Лампочки, лампочки, горящие и перегоревшие. А также свечи, восковые, пускающие языки пламени. Небо sine linea, синелиния. Определение пустоты: пустота. Я не нашел на ней украшений, даже намека на украшение (из записок психиатра). Чувство (вычеркнуто). Лапша, макароны. Почему-то в этом антураже вспоминаются строки из старых стихов про “рдяных сатиров и вакховых жриц”. И образы богов (numena) сквозь пламя вынес целы…
Почему я, черт побери, не пишу стихов? Почему извожу дни и ночи на эту беспросветную глупость — лапидарную прозу. Лущить рифмы — вот мой удел. Она обдала его холодом души. Она обделила его собой. Она обделалась… Почему раньше не додумался? Почему додумался только тогда, когда израсходовал все свои слова и не хочу пробавляться чужими? Книга стихов!.. Сейчас я разрыдаюсь…

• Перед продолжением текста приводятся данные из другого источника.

-- ==== Sys2Proof/Machine/Flags.lean ====
section
/-! DEFINITION. The status byte (10_state.md R26–R28) and every flag computation of the instruction rules: `SetNZ`, the compares,
binary and decimal addition and subtraction (42_logic_arith.md), the shifts and rotates (43_incdec_shift.md). -/

namespace Sys2Proof.Machine

/-- A flag as the bit `0` or `1` in a byte. -/
def flagBit (f : Bool) : Byte := if f then 1 else 0

/-- `P_byte(b)` (10_state.md R27): the status register as a byte, bit 5 set, bit 4 equal to `b`. -/
def pByte (b : Bool) (s : State) : Byte :=
  (flagBit s.n <<< 7) ||| (flagBit s.v <<< 6) ||| ((1 : Byte) <<< 5) ||| (flagBit b <<< 4)
    ||| (flagBit s.d <<< 3) ||| (flagBit s.i <<< 2) ||| (flagBit s.z <<< 1) ||| flagBit s.c

/-- `SetP(v)` (10_state.md R28): the six flags from a byte, whose bits 5 and 4 are ignored. -/
def setP (p : Byte) (s : State) : State :=
  { s with n := p.getLsbD 7, v := p.getLsbD 6, d := p.getLsbD 3, i := p.getLsbD 2, z := p.getLsbD 1, c := p.getLsbD 0 }

/-- `SetNZ(v)` (00_scope.md R9). -/
def setNZ (r : Byte) (s : State) : State :=
  { s with n := r.getLsbD 7, z := r == 0 }

/-- `C <- b`. -/
def setC (b : Bool) (s : State) : State := { s with c := b }

/-- `I <- b`. -/
def setI (b : Bool) (s : State) : State := { s with i := b }

/-- `D <- b`. -/
def setD (b : Bool) (s : State) : State := { s with d := b }

/-- `V <- b`. -/
def setV (b : Bool) (s : State) : State := { s with v := b }

/-- The flags of a compare of a register with `m` (42_logic_arith.md R170–R172): `C` the unsigned comparison, `Z` equality, `N` bit 7
of the 8-bit difference. -/
def compareWith (reg m : Byte) (s : State) : State :=
  { s with n := (reg - m).getLsbD 7, z := reg == m, c := decide (m.toNat ≤ reg.toNat) }

/-- The natural number of a carry. -/
def carryNat (c : Bool) : Nat := if c then 1 else 0

/-- Binary `ADC` (42_logic_arith.md R165). -/
def adcBinary (a m : Byte) (c : Bool) : AluOut :=
  let t : Nat := a.toNat + m.toNat + carryNat c
  let r : Byte := BitVec.ofNat 8 t
  { acc := r
    n := r.getLsbD 7
    v := ((~~~(a ^^^ m)) &&& (a ^^^ r) &&& 0x80) != 0
    z := r == 0
    c := decide (0xFF < t) }

/-- Binary `SBC` (42_logic_arith.md R167). -/
def sbcBinary (a m : Byte) (c : Bool) : AluOut :=
  let t : Nat := a.toNat + (m ^^^ 0xFF).toNat + carryNat c
  let r : Byte := BitVec.ofNat 8 t
  { acc := r
    n := r.getLsbD 7
    v := ((a ^^^ m) &&& (a ^^^ r) &&& 0x80) != 0
    z := r == 0
    c := decide (0xFF < t) }

/-- The low digit of a byte, its bits 3 to 0. -/
def lowDigit (b : Byte) : Nat := b.toNat % 16

/-- The high digit of a byte in place: `b & $F0`. -/
def highPart (b : Byte) : Nat := (b &&& 0xF0).toNat

/-- Decimal `ADC` by the NMOS sequence (42_logic_arith.md R166): `Z` from the binary sum, `N` and `V` before the high-digit
correction. -/
def adcDecimal (a m : Byte) (c : Bool) : AluOut :=
  let zb : Byte := BitVec.ofNat 8 (a.toNat + m.toNat + carryNat c)
  let al0 : Nat := lowDigit a + lowDigit m + carryNat c
  let al : Nat := if 0x0A ≤ al0 then (al0 + 0x06) % 16 + 0x10 else al0
  let t0 : Nat := highPart a + highPart m + al
  let sum : Int := (a &&& 0xF0).toInt + (m &&& 0xF0).toInt + (al : Int)
  let t : Nat := if 0xA0 ≤ t0 then t0 + 0x60 else t0
  { acc := BitVec.ofNat 8 t
    n := t0.testBit 7
    v := decide (sum < -128) || decide (127 < sum)
    z := zb == 0
    c := decide (0x100 ≤ t) }

/-- The accumulator of decimal `SBC` by the NMOS sequence (42_logic_arith.md R168); `% 16` on an integer is its two's-complement
`& $0F`. -/
def sbcDecimalAcc (a m : Byte) (c : Bool) : Byte :=
  let al0 : Int := (lowDigit a : Int) - (lowDigit m : Int) + (carryNat c : Int) - 1
  let al : Int := if al0 < 0 then (al0 - 0x06) % 16 - 0x10 else al0
  let r0 : Int := (highPart a : Int) - (highPart m : Int) + al
  let r : Int := if r0 < 0 then r0 - 0x60 else r0
  BitVec.ofInt 8 r

/-- Decimal `SBC` (42_logic_arith.md R168): the flags are those of the binary subtraction. -/
def sbcDecimal (a m : Byte) (c : Bool) : AluOut :=
  { sbcBinary a m c with acc := sbcDecimalAcc a m c }

/-- A valid BCD byte: both digits are 0 to 9 (00_scope.md section 7). -/
def validBcd (b : Byte) : Bool := decide (b.toNat % 16 ≤ 9) && decide (b.toNat / 16 ≤ 9)

/-- The number a valid BCD byte stands for. -/
def bcdValue (b : Byte) : Nat := b.toNat / 16 * 10 + b.toNat % 16

/-- The BCD byte of a number below 100. -/
def bcdByte (k : Nat) : Byte := BitVec.ofNat 8 (k / 10 % 10 * 16 + k % 10)

/-- The exact decimal sum and its carry (42_logic_arith.md R169, the normative part). -/
def bcdSum (a m : Byte) (c : Bool) : Byte × Bool :=
  let t := bcdValue a + bcdValue m + carryNat c
  (bcdByte (t % 100), decide (100 ≤ t))

/-- The exact decimal difference modulo 100, and whether there was no borrow (42_logic_arith.md R168, R169). -/
def bcdDifference (a m : Byte) (c : Bool) : Byte × Bool :=
  let t := bcdValue a + 100 + carryNat c - 1 - bcdValue m
  (bcdByte (t % 100), decide (100 ≤ t))

/-- `DECIMAL_ALGO` for R169's cautious model: `A` and `C` exact on valid BCD operands, every other output a free value. -/
def decimalCautious (op : DecimalOp) (a m : Byte) (c : Bool) : AluOut :=
  let free := Config.decimalOpen op a m c
  if validBcd a && validBcd m then
    let exact := match op with
      | .adc => bcdSum a m c
      | .sbc => bcdDifference a m c
    { free with acc := exact.1, c := exact.2 }
  else free

/-- Decimal `ADC` or `SBC` under the configured `DECIMAL_ALGO` (42_logic_arith.md R169). -/
def decimal (algo : DecimalAlgo) (op : DecimalOp) (a m : Byte) (c : Bool) : AluOut :=
  match algo, op with
  | .nmos, .adc => adcDecimal a m c
  | .nmos, .sbc => sbcDecimal a m c
  | .cautious, op => decimalCautious op a m c

/-- The result of `ADC` in the mode `D` selects (42_logic_arith.md R164–R166). -/
def adcOut (s : State) (m : Byte) : AluOut :=
  if s.d then decimal s.cfg.decimal .adc s.a m s.c else adcBinary s.a m s.c

/-- The result of `SBC` in the mode `D` selects (42_logic_arith.md R164, R167, R168). -/
def sbcOut (s : State) (m : Byte) : AluOut :=
  if s.d then decimal s.cfg.decimal .sbc s.a m s.c else sbcBinary s.a m s.c

/-- Write the accumulator and `N V Z C` from an addition or subtraction. -/
def setAlu (out : AluOut) (s : State) : State :=
  { s with a := out.acc, n := out.n, v := out.v, z := out.z, c := out.c }

/-- `ASL` (43_incdec_shift.md R186): the shifted byte and the bit shifted out. The incoming carry is not used. -/
def shiftLeft (b : Byte) (_c : Bool) : Byte × Bool := (b <<< 1, b.getLsbD 7)

/-- `LSR` (43_incdec_shift.md R187). The incoming carry is not used. -/
def shiftRight (b : Byte) (_c : Bool) : Byte × Bool := (b >>> 1, b.getLsbD 0)

/-- `ROL` (43_incdec_shift.md R188): the old carry enters bit 0. -/
def rotateLeft (b : Byte) (c : Bool) : Byte × Bool := ((b <<< 1) ||| flagBit c, b.getLsbD 7)

/-- `ROR` (43_incdec_shift.md R189): the old carry enters bit 7. -/
def rotateRight (b : Byte) (c : Bool) : Byte × Bool := ((b >>> 1) ||| (flagBit c <<< 7), b.getLsbD 0)

end Sys2Proof.Machine
end

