/-- An instruction whose bytes lie in RAM at `PC` and the addresses after it, modulo 65536, is what the step runs, on the state before but for
the sample of the IRQ level (10_state.md R25, 30_encoding.md R90, R91; 20_memory.md R72). -/
def Obligations.StepRunsTheBytesInRam : Prop :=
  ∀ (s : State) (i : Instr),
    s.cfg.wellFormed = true → s.fault = none → s.nmiPending = false → (s.i = true ∨ s.irqSignals.any id = false) →
    i.wellFormed s.cfg.undoc = true →
    (∀ k, k < (encode i).length →
      owner s.cfg s.latch .read (s.pc + BitVec.ofNat 16 k) = .ram ∧
      ramRead s.ram (s.pc + BitVec.ofNat 16 k).toNat = (encode i).getD k 0) →
    step s = exec i { s with irqPending := s.irqSignals.any id }

/-- While `fault` is present the core has no transition: a step answers the fault (10_state.md R37, 70_reset_and_hazards.md R320), and a
configuration that breaks 20_memory.md R63 is refused. That step, and not a separate check, refuses the configuration is the model's
choice, notes/assumptions/10.md. -/
def Obligations.FaultedStateStandsStill : Prop :=
  (∀ (s : State) (op : Byte) (pc : Addr), s.cfg.wellFormed = true → s.fault = some (op, pc) → step s = .fault (.fatalDecode op pc)) ∧
  (∀ s : State, s.cfg.wellFormed = false → step s = .refused .illFormedConfig)

/-- An opcode outside the table at `PC` raises the fatal decode fault: the record holds it and its address, the opcode fetch is the only
bus access, the latch, RAM and the NMI latch are as they were, and `irq_pending` is the sample of the poll (30_encoding.md R112,
60_exceptions.md R260, R266). That the fault is a next state, after which the step stops, is the model's choice, and so is that cycles
does not go down; what the registers hold afterwards is a free value, and nothing is said of it (notes/assumptions/7.md). -/
def Obligations.UndefinedOpcodeRaisesTheFault : Prop :=
  ∀ s : State, s.cfg.wellFormed = true → s.fault = none → s.nmiPending = false → (s.i = true ∨ s.irqSignals.any id = false) →
    undefinedUnder s.cfg.undoc (busRead s.pc s) →
    ∃ t, step s = .next t ∧ t.fault = some (busRead s.pc s, s.pc) ∧ t.latch = s.latch ∧ t.ram = s.ram ∧
      t.devices = (afterRead s.pc s).devices ∧ t.nmiPending = false ∧ t.irqPending = s.irqSignals.any id ∧ t.cfg = s.cfg ∧
      s.cycles ≤ t.cycles

/-- The poll and the entry: with NMI pending, or with the IRQ level asserted and `I = 0`, the step pushes `PC` high, `PC` low and
`P_byte(0)`, sets `I`, clears the pending flag, loads `PC` from the vector and adds 7 cycles, and changes nothing else (60_exceptions.md
R266, R270, R271, R272, R273). The IRQ level is the OR of the signals held in State (notes/assumptions/4.md: State holds them). -/
def Obligations.InterruptEntry : Prop :=
  ∀ s : State, s.cfg.wellFormed = true → s.fault = none →
    (s.nmiPending = true →
      step s = .next
        { framePushed s.pc (pByte false s) s with
          sp := s.sp - 3, i := true, nmiPending := false, irqPending := s.irqSignals.any id, cycles := s.cycles + 7
          pc := vectorAt 0xFFFA (framePushed s.pc (pByte false s) s)
          devices := devicesAfterVector 0xFFFA (framePushed s.pc (pByte false s) s) }) ∧
    (s.nmiPending = false → s.irqSignals.any id = true → s.i = false →
      step s = .next
        { framePushed s.pc (pByte false s) s with
          sp := s.sp - 3, i := true, irqPending := false, cycles := s.cycles + 7
          pc := vectorAt 0xFFFE (framePushed s.pc (pByte false s) s)
          devices := devicesAfterVector 0xFFFE (framePushed s.pc (pByte false s) s) })
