-- ==== Sys2Proof/Laws/State.lean ====
section
/-! SUPPORT. What each operation does to each field of the state, one lemma for each, all true by unfolding. -/

namespace Sys2Proof.Machine

/-! ### `setC` -/

@[simp] theorem setC_a (b : Bool) (s : State) : (setC b s).a = s.a := rfl
@[simp] theorem setC_x (b : Bool) (s : State) : (setC b s).x = s.x := rfl
@[simp] theorem setC_y (b : Bool) (s : State) : (setC b s).y = s.y := rfl
@[simp] theorem setC_sp (b : Bool) (s : State) : (setC b s).sp = s.sp := rfl
@[simp] theorem setC_pc (b : Bool) (s : State) : (setC b s).pc = s.pc := rfl
@[simp] theorem setC_n (b : Bool) (s : State) : (setC b s).n = s.n := rfl
@[simp] theorem setC_v (b : Bool) (s : State) : (setC b s).v = s.v := rfl
@[simp] theorem setC_d (b : Bool) (s : State) : (setC b s).d = s.d := rfl
@[simp] theorem setC_i (b : Bool) (s : State) : (setC b s).i = s.i := rfl
@[simp] theorem setC_z (b : Bool) (s : State) : (setC b s).z = s.z := rfl
@[simp] theorem setC_c (b : Bool) (s : State) : (setC b s).c = b := rfl
@[simp] theorem setC_cycles (b : Bool) (s : State) : (setC b s).cycles = s.cycles := rfl
@[simp] theorem setC_nmiPending (b : Bool) (s : State) : (setC b s).nmiPending = s.nmiPending := rfl
@[simp] theorem setC_irqPending (b : Bool) (s : State) : (setC b s).irqPending = s.irqPending := rfl
@[simp] theorem setC_latch (b : Bool) (s : State) : (setC b s).latch = s.latch := rfl
@[simp] theorem setC_ram (b : Bool) (s : State) : (setC b s).ram = s.ram := rfl
@[simp] theorem setC_fault (b : Bool) (s : State) : (setC b s).fault = s.fault := rfl
@[simp] theorem setC_irqSignals (b : Bool) (s : State) : (setC b s).irqSignals = s.irqSignals := rfl
@[simp] theorem setC_devices (b : Bool) (s : State) : (setC b s).devices = s.devices := rfl
@[simp] theorem setC_cfg (b : Bool) (s : State) : (setC b s).cfg = s.cfg := rfl
@[simp] theorem setC_freeCount (b : Bool) (s : State) : (setC b s).freeCount = s.freeCount := rfl

/-! ### `setI` -/

@[simp] theorem setI_a (b : Bool) (s : State) : (setI b s).a = s.a := rfl
@[simp] theorem setI_x (b : Bool) (s : State) : (setI b s).x = s.x := rfl
@[simp] theorem setI_y (b : Bool) (s : State) : (setI b s).y = s.y := rfl
@[simp] theorem setI_sp (b : Bool) (s : State) : (setI b s).sp = s.sp := rfl
@[simp] theorem setI_pc (b : Bool) (s : State) : (setI b s).pc = s.pc := rfl
@[simp] theorem setI_n (b : Bool) (s : State) : (setI b s).n = s.n := rfl
@[simp] theorem setI_v (b : Bool) (s : State) : (setI b s).v = s.v := rfl
@[simp] theorem setI_d (b : Bool) (s : State) : (setI b s).d = s.d := rfl
@[simp] theorem setI_i (b : Bool) (s : State) : (setI b s).i = b := rfl
@[simp] theorem setI_z (b : Bool) (s : State) : (setI b s).z = s.z := rfl
@[simp] theorem setI_c (b : Bool) (s : State) : (setI b s).c = s.c := rfl
@[simp] theorem setI_cycles (b : Bool) (s : State) : (setI b s).cycles = s.cycles := rfl
@[simp] theorem setI_nmiPending (b : Bool) (s : State) : (setI b s).nmiPending = s.nmiPending := rfl
@[simp] theorem setI_irqPending (b : Bool) (s : State) : (setI b s).irqPending = s.irqPending := rfl
@[simp] theorem setI_latch (b : Bool) (s : State) : (setI b s).latch = s.latch := rfl
@[simp] theorem setI_ram (b : Bool) (s : State) : (setI b s).ram = s.ram := rfl
@[simp] theorem setI_fault (b : Bool) (s : State) : (setI b s).fault = s.fault := rfl
@[simp] theorem setI_irqSignals (b : Bool) (s : State) : (setI b s).irqSignals = s.irqSignals := rfl
@[simp] theorem setI_devices (b : Bool) (s : State) : (setI b s).devices = s.devices := rfl
@[simp] theorem setI_cfg (b : Bool) (s : State) : (setI b s).cfg = s.cfg := rfl
@[simp] theorem setI_freeCount (b : Bool) (s : State) : (setI b s).freeCount = s.freeCount := rfl

/-! ### `setD` -/

@[simp] theorem setD_a (b : Bool) (s : State) : (setD b s).a = s.a := rfl
@[simp] theorem setD_x (b : Bool) (s : State) : (setD b s).x = s.x := rfl
@[simp] theorem setD_y (b : Bool) (s : State) : (setD b s).y = s.y := rfl
@[simp] theorem setD_sp (b : Bool) (s : State) : (setD b s).sp = s.sp := rfl
@[simp] theorem setD_pc (b : Bool) (s : State) : (setD b s).pc = s.pc := rfl
@[simp] theorem setD_n (b : Bool) (s : State) : (setD b s).n = s.n := rfl
@[simp] theorem setD_v (b : Bool) (s : State) : (setD b s).v = s.v := rfl
@[simp] theorem setD_d (b : Bool) (s : State) : (setD b s).d = b := rfl
@[simp] theorem setD_i (b : Bool) (s : State) : (setD b s).i = s.i := rfl
@[simp] theorem setD_z (b : Bool) (s : State) : (setD b s).z = s.z := rfl
@[simp] theorem setD_c (b : Bool) (s : State) : (setD b s).c = s.c := rfl
@[simp] theorem setD_cycles (b : Bool) (s : State) : (setD b s).cycles = s.cycles := rfl
@[simp] theorem setD_nmiPending (b : Bool) (s : State) : (setD b s).nmiPending = s.nmiPending := rfl
@[simp] theorem setD_irqPending (b : Bool) (s : State) : (setD b s).irqPending = s.irqPending := rfl
@[simp] theorem setD_latch (b : Bool) (s : State) : (setD b s).latch = s.latch := rfl
@[simp] theorem setD_ram (b : Bool) (s : State) : (setD b s).ram = s.ram := rfl
@[simp] theorem setD_fault (b : Bool) (s : State) : (setD b s).fault = s.fault := rfl
@[simp] theorem setD_irqSignals (b : Bool) (s : State) : (setD b s).irqSignals = s.irqSignals := rfl
@[simp] theorem setD_devices (b : Bool) (s : State) : (setD b s).devices = s.devices := rfl
@[simp] theorem setD_cfg (b : Bool) (s : State) : (setD b s).cfg = s.cfg := rfl
@[simp] theorem setD_freeCount (b : Bool) (s : State) : (setD b s).freeCount = s.freeCount := rfl

/-! ### `setV` -/

@[simp] theorem setV_a (b : Bool) (s : State) : (setV b s).a = s.a := rfl
@[simp] theorem setV_x (b : Bool) (s : State) : (setV b s).x = s.x := rfl
@[simp] theorem setV_y (b : Bool) (s : State) : (setV b s).y = s.y := rfl
@[simp] theorem setV_sp (b : Bool) (s : State) : (setV b s).sp = s.sp := rfl
@[simp] theorem setV_pc (b : Bool) (s : State) : (setV b s).pc = s.pc := rfl
@[simp] theorem setV_n (b : Bool) (s : State) : (setV b s).n = s.n := rfl
@[simp] theorem setV_v (b : Bool) (s : State) : (setV b s).v = b := rfl
@[simp] theorem setV_d (b : Bool) (s : State) : (setV b s).d = s.d := rfl
@[simp] theorem setV_i (b : Bool) (s : State) : (setV b s).i = s.i := rfl
@[simp] theorem setV_z (b : Bool) (s : State) : (setV b s).z = s.z := rfl
@[simp] theorem setV_c (b : Bool) (s : State) : (setV b s).c = s.c := rfl
@[simp] theorem setV_cycles (b : Bool) (s : State) : (setV b s).cycles = s.cycles := rfl
@[simp] theorem setV_nmiPending (b : Bool) (s : State) : (setV b s).nmiPending = s.nmiPending := rfl
@[simp] theorem setV_irqPending (b : Bool) (s : State) : (setV b s).irqPending = s.irqPending := rfl
@[simp] theorem setV_latch (b : Bool) (s : State) : (setV b s).latch = s.latch := rfl
@[simp] theorem setV_ram (b : Bool) (s : State) : (setV b s).ram = s.ram := rfl
@[simp] theorem setV_fault (b : Bool) (s : State) : (setV b s).fault = s.fault := rfl
@[simp] theorem setV_irqSignals (b : Bool) (s : State) : (setV b s).irqSignals = s.irqSignals := rfl
@[simp] theorem setV_devices (b : Bool) (s : State) : (setV b s).devices = s.devices := rfl
@[simp] theorem setV_cfg (b : Bool) (s : State) : (setV b s).cfg = s.cfg := rfl
@[simp] theorem setV_freeCount (b : Bool) (s : State) : (setV b s).freeCount = s.freeCount := rfl

/-! ### `setA` -/

@[simp] theorem setA_a (b : Byte) (s : State) : (setA b s).a = b := rfl
@[simp] theorem setA_x (b : Byte) (s : State) : (setA b s).x = s.x := rfl
@[simp] theorem setA_y (b : Byte) (s : State) : (setA b s).y = s.y := rfl
@[simp] theorem setA_sp (b : Byte) (s : State) : (setA b s).sp = s.sp := rfl
@[simp] theorem setA_pc (b : Byte) (s : State) : (setA b s).pc = s.pc := rfl
@[simp] theorem setA_n (b : Byte) (s : State) : (setA b s).n = s.n := rfl
@[simp] theorem setA_v (b : Byte) (s : State) : (setA b s).v = s.v := rfl
@[simp] theorem setA_d (b : Byte) (s : State) : (setA b s).d = s.d := rfl
@[simp] theorem setA_i (b : Byte) (s : State) : (setA b s).i = s.i := rfl
@[simp] theorem setA_z (b : Byte) (s : State) : (setA b s).z = s.z := rfl
@[simp] theorem setA_c (b : Byte) (s : State) : (setA b s).c = s.c := rfl
@[simp] theorem setA_cycles (b : Byte) (s : State) : (setA b s).cycles = s.cycles := rfl
@[simp] theorem setA_nmiPending (b : Byte) (s : State) : (setA b s).nmiPending = s.nmiPending := rfl
@[simp] theorem setA_irqPending (b : Byte) (s : State) : (setA b s).irqPending = s.irqPending := rfl
@[simp] theorem setA_latch (b : Byte) (s : State) : (setA b s).latch = s.latch := rfl
@[simp] theorem setA_ram (b : Byte) (s : State) : (setA b s).ram = s.ram := rfl
@[simp] theorem setA_fault (b : Byte) (s : State) : (setA b s).fault = s.fault := rfl
@[simp] theorem setA_irqSignals (b : Byte) (s : State) : (setA b s).irqSignals = s.irqSignals := rfl
@[simp] theorem setA_devices (b : Byte) (s : State) : (setA b s).devices = s.devices := rfl
@[simp] theorem setA_cfg (b : Byte) (s : State) : (setA b s).cfg = s.cfg := rfl
@[simp] theorem setA_freeCount (b : Byte) (s : State) : (setA b s).freeCount = s.freeCount := rfl

/-! ### `setSp` -/

@[simp] theorem setSp_a (b : Byte) (s : State) : (setSp b s).a = s.a := rfl
@[simp] theorem setSp_x (b : Byte) (s : State) : (setSp b s).x = s.x := rfl
@[simp] theorem setSp_y (b : Byte) (s : State) : (setSp b s).y = s.y := rfl
@[simp] theorem setSp_sp (b : Byte) (s : State) : (setSp b s).sp = b := rfl
@[simp] theorem setSp_pc (b : Byte) (s : State) : (setSp b s).pc = s.pc := rfl
@[simp] theorem setSp_n (b : Byte) (s : State) : (setSp b s).n = s.n := rfl
@[simp] theorem setSp_v (b : Byte) (s : State) : (setSp b s).v = s.v := rfl
@[simp] theorem setSp_d (b : Byte) (s : State) : (setSp b s).d = s.d := rfl
@[simp] theorem setSp_i (b : Byte) (s : State) : (setSp b s).i = s.i := rfl
@[simp] theorem setSp_z (b : Byte) (s : State) : (setSp b s).z = s.z := rfl
@[simp] theorem setSp_c (b : Byte) (s : State) : (setSp b s).c = s.c := rfl
@[simp] theorem setSp_cycles (b : Byte) (s : State) : (setSp b s).cycles = s.cycles := rfl
@[simp] theorem setSp_nmiPending (b : Byte) (s : State) : (setSp b s).nmiPending = s.nmiPending := rfl
@[simp] theorem setSp_irqPending (b : Byte) (s : State) : (setSp b s).irqPending = s.irqPending := rfl
@[simp] theorem setSp_latch (b : Byte) (s : State) : (setSp b s).latch = s.latch := rfl
@[simp] theorem setSp_ram (b : Byte) (s : State) : (setSp b s).ram = s.ram := rfl
@[simp] theorem setSp_fault (b : Byte) (s : State) : (setSp b s).fault = s.fault := rfl
@[simp] theorem setSp_irqSignals (b : Byte) (s : State) : (setSp b s).irqSignals = s.irqSignals := rfl
@[simp] theorem setSp_devices (b : Byte) (s : State) : (setSp b s).devices = s.devices := rfl
@[simp] theorem setSp_cfg (b : Byte) (s : State) : (setSp b s).cfg = s.cfg := rfl
@[simp] theorem setSp_freeCount (b : Byte) (s : State) : (setSp b s).freeCount = s.freeCount := rfl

Почему, подумал он вскользь, точно провел рукой по наэлектризованному шелку, должен я кому-то доказывать, что существую? Доказывать, что без меня ничего этого — он посмотрел по сторонам — не было бы: ни моря, ни истории, ни книг, ни богов? Стало грустно, как всегда перед тем, как исчезает ценная, бесценная, абсолютно ненужная мысль.
И тут же опять навязанные памятью пустые комнаты, пыль, рулоны обоев, запах краски, стремянка, как немая свидетельница. На другом конце подзорной трубы.
За ржавой сеткой теннисный корт, поросший травой. Скамейка, поделенная между солнцем и акацией. Извилистые аллеи. Бетонные корпуса санатория невзрачно пугают невзрачного прохожего с высшим образованием, придерживающего шляпу. Я ли он? Он ли я? За каждым выбитым окном мерещится лицо.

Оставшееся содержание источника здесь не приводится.